As she waits for her children to return home from school, Dellarobia walks outside and contemplates the changes that have occurred in her life since the arrival of the butterflies. Like them, she has broken a natural pattern and is going to someplace new and out of the ordinary. Dellarobia thinks of her state of mind that day when she first walked up the path to escape her marriage via an affair—the day when the butterflies first appeared. She walks up the trail and observes the butterflies, “her eyes held steady on the fire bursts of wings reflected across the water, a merging of flame and flood” (596). The butterflies are flying out to a new earth, and Dellarobia will now do the same.

Chapters 13-14 Analysis

The final chapters encompass the final growth of Dellarobia’s character. Learning her mother-in-law’s secrets and finally gaining the courage to talk to Cub about ending their marriage have caused Dellarobia to follow the example of the butterflies and be as faithful to her nature as possible. Once the Turnbow land has been secured and made safe from logging, Dellarobia feels confident in making a significant change in her life. Her decision to leave Cub and pursue her education resolves the questions the novel has raised about The Complexities of Marriage and Motherhood. Rather than remaining in an unfulfilling marriage for the sake of her children, Dellarobia realizes she can serve them better by embracing her own needs and desires.
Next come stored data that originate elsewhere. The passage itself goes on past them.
-- ==== Sys2Proof/Laws/Memory.lean ====
section
/-! SUPPORT. Every memory operation keeps the canonical form of memory; what a byte reads as after a write. -/
namespace Sys2Proof.Machine

/-- A fold whose every step keeps a property keeps it. -/
theorem foldl_keeps {α β : Type} (P : β → Prop) (f : β → α → β) (l : List α) (b : β) (hb : P b)
    (hf : ∀ b a, P b → P (f b a)) : P (l.foldl f b) := by
  induction l generalizing b with
  | nil => exact hb
  | cons a l ih => exact ih (f b a) (hf b a hb)

theorem wcells_wf (m : List Host.Cell) (k : Nat) (bs : Bytes) (h : Memory.wf m = true) :
    Memory.wf (wcells m k bs) = true := by
  induction bs generalizing m k with
  | nil => exact h
  | cons b bs ih => exact ih _ _ (twf_tset _ _ _ _ h)

/-- The byte at `a` after bytes have been written from `k` up. -/
theorem tget_wcells (m : List Host.Cell) (k : Nat) (bs : Bytes) (a : Nat) :
    tget memDflt (wcells m k bs) a = if k ≤ a ∧ a < k + bs.length then bs.getD (a - k) 0 else tget memDflt m a := by
  induction bs generalizing m k with
  | nil =>
    have h : ¬ (k ≤ a ∧ a < k + ([] : Bytes).length) := by simp only [List.length_nil]; omega
    rw [if_neg h]; rfl
  | cons b bs ih =>
    simp only [wcells, ih, tget_tset, List.length_cons]
    by_cases e : a = k
    · subst e
      have h : ¬ (a + 1 ≤ a ∧ a < a + 1 + bs.length) := by omega
      have h2 : a ≤ a ∧ a < a + (bs.length + 1) := by omega
      rw [if_neg h, if_pos rfl, if_pos h2, Nat.sub_self, List.getD_cons_zero]
    · by_cases h : k + 1 ≤ a ∧ a < k + 1 + bs.length
      · have h2 : k ≤ a ∧ a < k + (bs.length + 1) := by omega
        have h3 : a - k = (a - (k + 1)) + 1 := by omega
        rw [if_pos h, if_pos h2, h3, List.getD_cons_succ]
      · have h2 : ¬ (k ≤ a ∧ a < k + (bs.length + 1)) := by omega
        rw [if_neg h, if_neg h2, if_neg e]

/-- A byte of a memory other than the boot ROM reads back as written; every other byte reads as before. -/
theorem rb_wbs (s : State) (k : Nat) (bs : Bytes) (a : Nat) (ha : ¬ (romBase ≤ a ∧ a < romBase + 0x40000)) :
    rb (wbs s k bs) a = if k ≤ a ∧ a < k + bs.length then bs.getD (a - k) 0 else rb s a := by
  unfold rb
  have : (decide (romBase ≤ a) && decide (a < romBase + 0x40000)) = false := by simpa using ha
  simp [this, wbs, tget_wcells]

/-- The boot ROM never changes. -/
theorem rb_rom (s : State) (a : Nat) (ha : romBase ≤ a ∧ a < romBase + 0x40000) :
    rb s a = Config.bootRomByte (a - romBase) := by simp [rb, ha]

theorem memWf_of_cells {s t : State} (h : t.mem.cells = s.mem.cells) (w : s.memWf) : t.memWf := by
  simpa [State.memWf, h] using w

theorem memWf_of_mem {s t : State} (h : t.mem = s.mem) (w : s.memWf) : t.memWf :=
  memWf_of_cells (by rw [h]) w

theorem memWf_wbs (s : State) (k : Nat) (bs : Bytes) (h : s.memWf) : (wbs s k bs).memWf := wcells_wf _ _ _ h

theorem mem_dropRes (s : State) (who : Option Nat) (k n : Nat) : (dropRes s who k n).mem = s.mem :=
  foldl_keeps (fun t : State => t.mem = s.mem) _ _ _ rfl (fun _ _ h => h)

theorem cells_dropDirty (s : State) (k n : Nat) : (dropDirty s k n).mem.cells = s.mem.cells := by
  unfold dropDirty; split <;> rfl

@[simp] theorem mem_wrF (s : State) (h off hi lo n : Nat) : (wrF s h off hi lo n).mem = s.mem := by simp [wrF]
@[simp] theorem mem_wrB (s : State) (h off b : Nat) (v : Bool) : (wrB s h off b v).mem = s.mem := by simp [wrB]
@[simp] theorem mem_bump (s : State) (h off hi lo n : Nat) : (bump s h off hi lo n).mem = s.mem := by
  simp [bump]
@[simp] theorem mem_alarm (s : State) (h b : Nat) : (alarm s h b).mem = s.mem := by simp [alarm]

@[simp] theorem setJlost_mem (s : State) (h : Nat) (b : Bool) : (setJlost s h b).mem = s.mem := (rfl)
@[simp] theorem setJbuf_mem (s : State) (h : Nat) (q : List Bytes) : (setJbuf s h q).mem = s.mem := (rfl)
theorem cells_goodCws (s : State) (k : Nat) : (goodCws s k).mem.cells = s.mem.cells := (rfl)

theorem mem_eloc (s : State) (u : EccUnit) (a sym src : Nat) (unc : Bool) : (eloc s u a sym src unc).mem = s.mem := by
  unfold eloc; split <;> simp

theorem memWf_jput (s : State) (k : Nat) (r : Bytes) (w : s.memWf) : (jput s k r).memWf := by
  refine memWf_of_cells (s := wbs s k r) ?_ (memWf_wbs s k r w)
  rw [jput, cells_goodCws, mem_dropRes, cells_dropDirty]

/-- A journal record keeps the form of memory. -/
theorem memWf_jwrite (s : State) (h : Nat) (body : Bytes) (w : s.memWf) : (jwrite s h body).memWf := by
  unfold jwrite
  dsimp only
  split
  · exact memWf_of_mem (setCsr_mem _ _ _ _) (memWf_of_mem (setJlost_mem _ _ _) (memWf_jput _ _ _ w))
  · exact memWf_of_mem (by rw [mem_bump, setJlost_mem]) w

theorem memWf_journal (s : State) (h code : Nat) (a : Bool) (p : Nat) (d : Bytes) (w : s.memWf) :
    (journal s h code a p d).memWf := by
  unfold journal
  dsimp only
  split
  · exact memWf_jwrite _ _ _ w
  · split
    · exact memWf_of_mem (setJbuf_mem _ _ _) w
    · exact memWf_of_mem (by rw [mem_bump, setJlost_mem]) w

theorem memWf_jflush (s : State) (h : Nat) (w : s.memWf) : (jflush s h).memWf :=
  foldl_keeps State.memWf _ _ _ (memWf_of_mem (setJbuf_mem _ _ _) w) (fun t b ht => memWf_jwrite t h b ht)

theorem memWf_scramble (s : State) (cw : Nat) (w : s.memWf) : (scramble s cw).memWf := memWf_wbs s _ _ w

/-- A decoder's verdict keeps the form of memory. -/
theorem memWf_checkCw (s : State) (cw src : Nat) (w : s.memWf) : (checkCw s cw src).1.memWf := by
  have corr : ∀ (t : State) (sym : Nat), t.memWf →
      (setBad (eloc (if !(elocHolds t (eccUnit cw) (eccAddr cw)) then
        journal (bump t (eccUnit cw).h (eccUnit cw).ecc 31 16 1) (eccUnit cw).h evMemCorr false noPart
          (memDetail (eccUnit cw).code sym src 0 (eccAddr cw))
        else bump t (eccUnit cw).h (eccUnit cw).ecc 31 16 1) (eccUnit cw) (eccAddr cw) sym src false) cw 0).memWf := by
    intro t sym ht
    refine memWf_of_cells (s := if !(elocHolds t (eccUnit cw) (eccAddr cw)) then
        journal (bump t (eccUnit cw).h (eccUnit cw).ecc 31 16 1) (eccUnit cw).h evMemCorr false noPart
          (memDetail (eccUnit cw).code sym src 0 (eccAddr cw))
        else bump t (eccUnit cw).h (eccUnit cw).ecc 31 16 1) ?_ ?_
    · simp only [setBad, mem_eloc]
    · split
      · exact memWf_journal _ _ _ _ _ _ (memWf_of_mem (mem_bump t _ _ _ _ _) ht)
      · exact memWf_of_mem (mem_bump t _ _ _ _ _) ht
  have unc : ∀ t : State, t.memWf →
      (eloc (journal (bump t (eccUnit cw).h (eccUnit cw).ecc 15 0 1) (eccUnit cw).h evMemUncorr false noPart
        (memDetail (eccUnit cw).code 0x1F src 0 (eccAddr cw))) (eccUnit cw) (eccAddr cw) 0x1F src true).memWf := by
    intro t ht
    exact memWf_of_mem (mem_eloc _ _ _ _ _ _) (memWf_journal _ _ _ _ _ _ (memWf_of_mem (mem_bump t _ _ _ _ _) ht))
  unfold checkCw
  dsimp only
  split
  · exact w
  · split
    · exact corr s _ w
    · split
      · exact unc s w
      · split
        · exact memWf_scramble _ _ w
        · split
          · exact corr _ _ (memWf_scramble _ _ w)
          · exact unc _ w

theorem memWf_checkRange (s : State) (k n src : Nat) (w : s.memWf) : (checkRange s k n src).1.memWf := by
  unfold checkRange
  split
  · exact w
  · exact foldl_keeps (fun r : State × MStat => r.1.memWf) _ _ _ w (fun r cw hr => memWf_checkCw _ _ _ hr)

/-- A checked read keeps the form of memory. -/
theorem memWf_mrd (s : State) (eh a n : Nat) (w : s.memWf) : (mrd s eh a n).1.memWf := by
  have h := memWf_checkRange s (absKey eh a) n 0 w
  unfold mrd
  split
  · exact w
  · dsimp only
    split
    · split
      · next e => rw [e] at h; exact h
      · next e => rw [e] at h; exact h
    · exact w

theorem memWf_rmwCheck (s : State) (k n : Nat) (w : s.memWf) : (rmwCheck s k n).1.memWf := by
  unfold rmwCheck
  split
  · exact w
  · refine foldl_keeps (fun r : State × List Nat => r.1.memWf) _ _ _ w (fun r cw hr => ?_)
    have h := memWf_checkCw r.1 cw 1 hr
    split
    · split
      · next e => rw [e] at h; exact h
      · next e => rw [e] at h; exact memWf_of_mem (by simp) h
    · exact hr

/-- A checked write keeps the form of memory. -/
theorem memWf_mwr (s : State) (eh : Nat) (who : Option Nat) (a : Nat) (bs : Bytes) (w : s.memWf) :
    (mwr s eh who a bs).1.memWf := by
  unfold mwr
  dsimp only
  split
  · exact w
  · split
    · exact w
    · split
      · exact w
      · have h : (if coded (absKey eh a) = true then rmwCheck s (absKey eh a) bs.length else (s, [])).1.memWf := by
          split
          · exact memWf_rmwCheck _ _ _ w
          · exact w
        generalize (if coded (absKey eh a) = true then rmwCheck s (absKey eh a) bs.length else (s, [])) = q at h
        obtain ⟨t, st⟩ := q
        dsimp only at h ⊢
        have put (b : Bytes) : (dropRes (dropDirty (wbs t (absKey eh a) b) (absKey eh a) bs.length) who (absKey eh a)
            bs.length).memWf :=
          memWf_of_cells (s := wbs t _ _) (by rw [mem_dropRes, cells_dropDirty]) (memWf_wbs _ _ _ h)
        split
        · exact put _
        · split
          · exact h
          · exact put _

end Sys2Proof.Machine
end

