/-- The example after R85: SHSTAT of a sheet in FAULT on H[1]. -/
theorem test_shstat_example :
    (csrRead (withArr base (fun a => { a with sheets := [(13, { sheetDflt 13 with state := .fault })] })) (.host 0) 1 (R.SHSTAT 13)).2 =
      0x805 := by decide +kernel

/-- The example after R139: tag and key of entry 5 of JOIN, port 2, in context 0x2A7. -/
theorem test_tag_example :
    keyTag (tagKey 0x2A70031100000580) 0 = 0x2A70031100000500 ∧ tagPort 0x2A70031100000580 = 2 := by decide +kernel

/-- Sheets 0 and 1, planes A (1), B (2) and C with one nib's bits each. -/
def adder (a b c : Bool) : State :=
  let at5 (x : Bool) : Plane := BitVec.ofNat 16384 (b2n x * 2 ^ 5)
  let s := sWord (bitW 1 2 3 0x96 0xE8 0 0 0 0 9 0 false false)
  withArr s (fun z => { z with
    sheets := [(0, { wSheet 0 .run with c := at5 c }), (1, wSheet 1 .run)], planes := [(1, at5 a), (2, at5 b)] })

/-- The example after R57: the full adder at index 5 gives sum 0 and carry 1. -/
theorem test_full_adder :
    let t := after (.bitWord 0) (adder true false true)
    (plane t 0 3).getLsbD 5 = false ∧ (getSheet t 0).c.getLsbD 5 = true := by decide +kernel

/-- The example after R88: the word 0x1000_2F02_F0FC_0081_8000_0000 ORs the north neighbour's T into plane 0x2F0. T holds
one nib, row 4 column 3; its southern neighbour gains a one. -/
theorem test_dilation_example :
    let s := withArr (sWord 0x10002F02F0FC008180000000) (fun z => { z with
      sheets := [(0, { wSheet 0 .run with gw := 1, t := BitVec.ofNat 16384 (2 ^ (128 * 4 + 3)) })], planes := [(0x2F0, 1)] })
    let t := after (.bitWord 0) s
    (plane t 0 0x2F0) = BitVec.ofNat 16384 (2 ^ (128 * 5 + 3) + 1) := by decide +kernel

/-- Published check values: CRC-8, CRC-16 and the CRC-32s of the digits 1 to 9, SHA-256 of nothing (FIPS 180-4). -/
theorem test_crcs :
    let d : Bytes := (List.range 9).map (fun i => BitVec.ofNat 8 (0x31 + i))
    crc8 d = 0xF4 ∧ crc16 d = 0x29B1 ∧ crc32c d = 0xE3069283 ∧ crc32 d = 0xCBF43926 := by decide +kernel
theorem test_sha_empty :
    sha256 [] = 0xe3b0c44298fc1c149afbf4c8996fb92427ae41e4649b934ca495991b7852b855 := by decide +kernel

end Sys2Proof.Tests
end

section
/-! Bookkeeping: what reading memory, recording an event and noting exhaustion may change, said once. -/
namespace Sys2Proof.Machine

/-! ## Registers apart -/

/-- A write to a register leaves the others of its block, on either hub. -/
theorem csr_setCsr_of_ne (s : State) (h off h' off' : Nat) (v : W32) (hne : off' ≠ off) (hoff : off < 0x4000000)
    (hoff' : off' < 0x4000000) : csr (setCsr s h off v) h' off' = csr s h' off' := by
  rw [csr_setCsr, if_neg]
  simp only [csrKey]
  omega

/-- The registers that records of events, exhaustion and the scheduling trace write (R135, R163, R270, R369). -/
def recordRegs : List Nat :=
  (List.range 8).map R.SDSTAT ++
  (List.range 4).flatMap (fun i => [R.MCECC i, R.MCELOC0 i, R.MCELOC1 i, R.MCWDISC i, R.UECC i, R.UELOC0 i, R.UELOC1 i,
    R.UMWDISC i]) ++ [R.JWR, R.JDROP, R.TRWR, R.TRLOST]

theorem lt_of_mem_recordRegs : ∀ off ∈ recordRegs, off < 0x4000000 := by decide

theorem sdstat_mem_recordRegs : ∀ p < 8, R.SDSTAT p ∈ recordRegs := by decide

/-- The registers where a unit's errors are counted and placed are registers of records. -/
theorem eccUnit_mem_recordRegs (k : Nat) : (eccUnit k).ecc ∈ recordRegs ∧ (eccUnit k).loc0 ∈ recordRegs ∧
    (eccUnit k).loc1 ∈ recordRegs ∧ (eccUnit k).wdisc ∈ recordRegs := by
  have hmain : ∀ i < 4, R.MCECC i ∈ recordRegs ∧ R.MCELOC0 i ∈ recordRegs ∧ R.MCELOC1 i ∈ recordRegs ∧
      R.MCWDISC i ∈ recordRegs := by decide
  have hcommon : ∀ i < 4, R.UECC i ∈ recordRegs ∧ R.UELOC0 i ∈ recordRegs ∧ R.UELOC1 i ∈ recordRegs ∧
      R.UMWDISC i ∈ recordRegs := by decide
  unfold eccUnit
  split
  · exact hmain _ (by omega)
  · exact hcommon _ (by omega)

/-- A hub has four memory channels (R12). -/
theorem region_main_lt {eh a n k : Nat} (h : region eh a = .main n k) : k < 4 := by
  unfold region at h
  split at h
  · cases h
    exact Nat.mod_lt _ (by decide)
  · iterate 9
      split at h
      · cases h
    cases h

/-- The first match of a list depends on the test of its members alone. -/
theorem find?_eq_of_eq_on {α : Type} {p q : α → Bool} {l : List α} (h : ∀ x ∈ l, p x = q x) :
    l.find? p = l.find? q := by
  induction l with
  | nil => rfl
  | cons x l ih =>
    rw [List.find?_cons, List.find?_cons, h x List.mem_cons_self, ih fun y hy => h y (List.mem_cons_of_mem x hy)]

/-- A core's partition is one of eight. -/
theorem corePart_lt (s : State) (i : Nat) : corePart s i < 8 := by
  unfold corePart
  cases hf : (List.range 8).find? (fun p => rdB s (i / 32) (R.PCORES p) (i % 32)) with
  | none => simp
  | some p => exact List.mem_range.mp (List.mem_of_find?_eq_some hf)

/-- A bank's owner is told by four bits. -/
theorem bankOwner_lt (s : State) (h b : Nat) : bankOwner s h b < 16 := by
  have hfld (v : W32) (i : Nat) : fld v (4 * i + 3) (4 * i) < 16 := by
    have hw : 4 * i + 3 + 1 - 4 * i = 4 := by omega
    rw [fld, hw]
    exact Nat.mod_lt _ (by decide)
  unfold bankOwner
  split <;> exact hfld _ _

/-! ## Nothing but records -/

/-- `t` with everything of `s` that bookkeeping may change. -/
def recordsAs (s t : State) : State :=
  { t with csr := s.csr, cpu := s.cpu, mem := s.mem, dbg := s.dbg, fresh := s.fresh,
           svc := { t.svc with jlost := s.svc.jlost, jbuf := s.svc.jbuf },
           dsp := { t.dsp with trLost := s.dsp.trLost },
           tok := { t.tok with throttled := s.tok.throttled } }

/-- Nothing has changed but memory, the journal, the trace, the registers of records, free values drawn, throttles, and
reservations that have ended (R186). -/
structure OnlyRecords (s t : State) : Prop where
  rest : recordsAs s t = s
  cores : CoresKept s t
  regs : ∀ h off, off < 0x4000000 → off ∉ recordRegs → csr t h off = csr s h off

theorem CoresKept.trans {s t u : State} (h1 : CoresKept s t) (h2 : CoresKept t u) : CoresKept s u := by
  intro i
  rcases h1 i with e1 | e1 <;> rcases h2 i with e2 | e2 <;> simp [e1, e2]

theorem coresKept_of_cpu {s t : State} (h : t.cpu = s.cpu) : CoresKept s t := fun i => .inl (by simp [getCore, h])

namespace OnlyRecords
variable {s t u : State}

theorem refl (s : State) : OnlyRecords s s := ⟨rfl, coresKept_of_cpu rfl, fun _ _ _ _ => rfl⟩

theorem trans (h1 : OnlyRecords s t) (h2 : OnlyRecords t u) : OnlyRecords s u where
  rest := calc
    recordsAs s u = recordsAs s (recordsAs t u) := rfl
    _ = s := by rw [h2.rest, h1.rest]
  cores := h1.cores.trans h2.cores
  regs h off hlt hr := (h2.regs h off hlt hr).trans (h1.regs h off hlt hr)

/-- A change that bookkeeping may make, of neither cores nor registers. -/
theorem of_rest (h : OnlyRecords s t) (hu : recordsAs t u = t) (hcpu : u.cpu = t.cpu) (hcsr : u.csr = t.csr) :
    OnlyRecords s u :=
  h.trans ⟨hu, coresKept_of_cpu hcpu, fun _ _ _ _ => by rw [csr, csr, hcsr, ← congrArg State.part hu]; rfl⟩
The newborn lamb Dellarobia saves plays an important role in this process. Dellarobia, who has never moved past the loss of her own premature baby, fights with everything she has to save the lamb. She ends up being successful, but the moment also clarifies the need to move on, symbolically allowing her to move past the pregnancy and miscarriage that tied her to Cub. That her marriage to Cub begins with a death and ends with new life also underscores that (as she tells him) the relationship was not a total “waste”: Good can arise even from mistakes.

This is key to the resolution not only of Dellarobia’s storyline but to the novel’s stance on Nature, Life, and Rebirth in the context of climate change. As Dellarobia and Preston see evidence of butterfly bud colonies, they walk up the path together. Dellarobia tells Preston that they are moving away and separating from Cub. Although it will be a struggle, they must learn to thrive on a new earth or perish. Implicitly, the same is true of humanity and its home, but the fact that Dellarobia appears bound for a better future after all her missteps implies that the same may be true of the planet.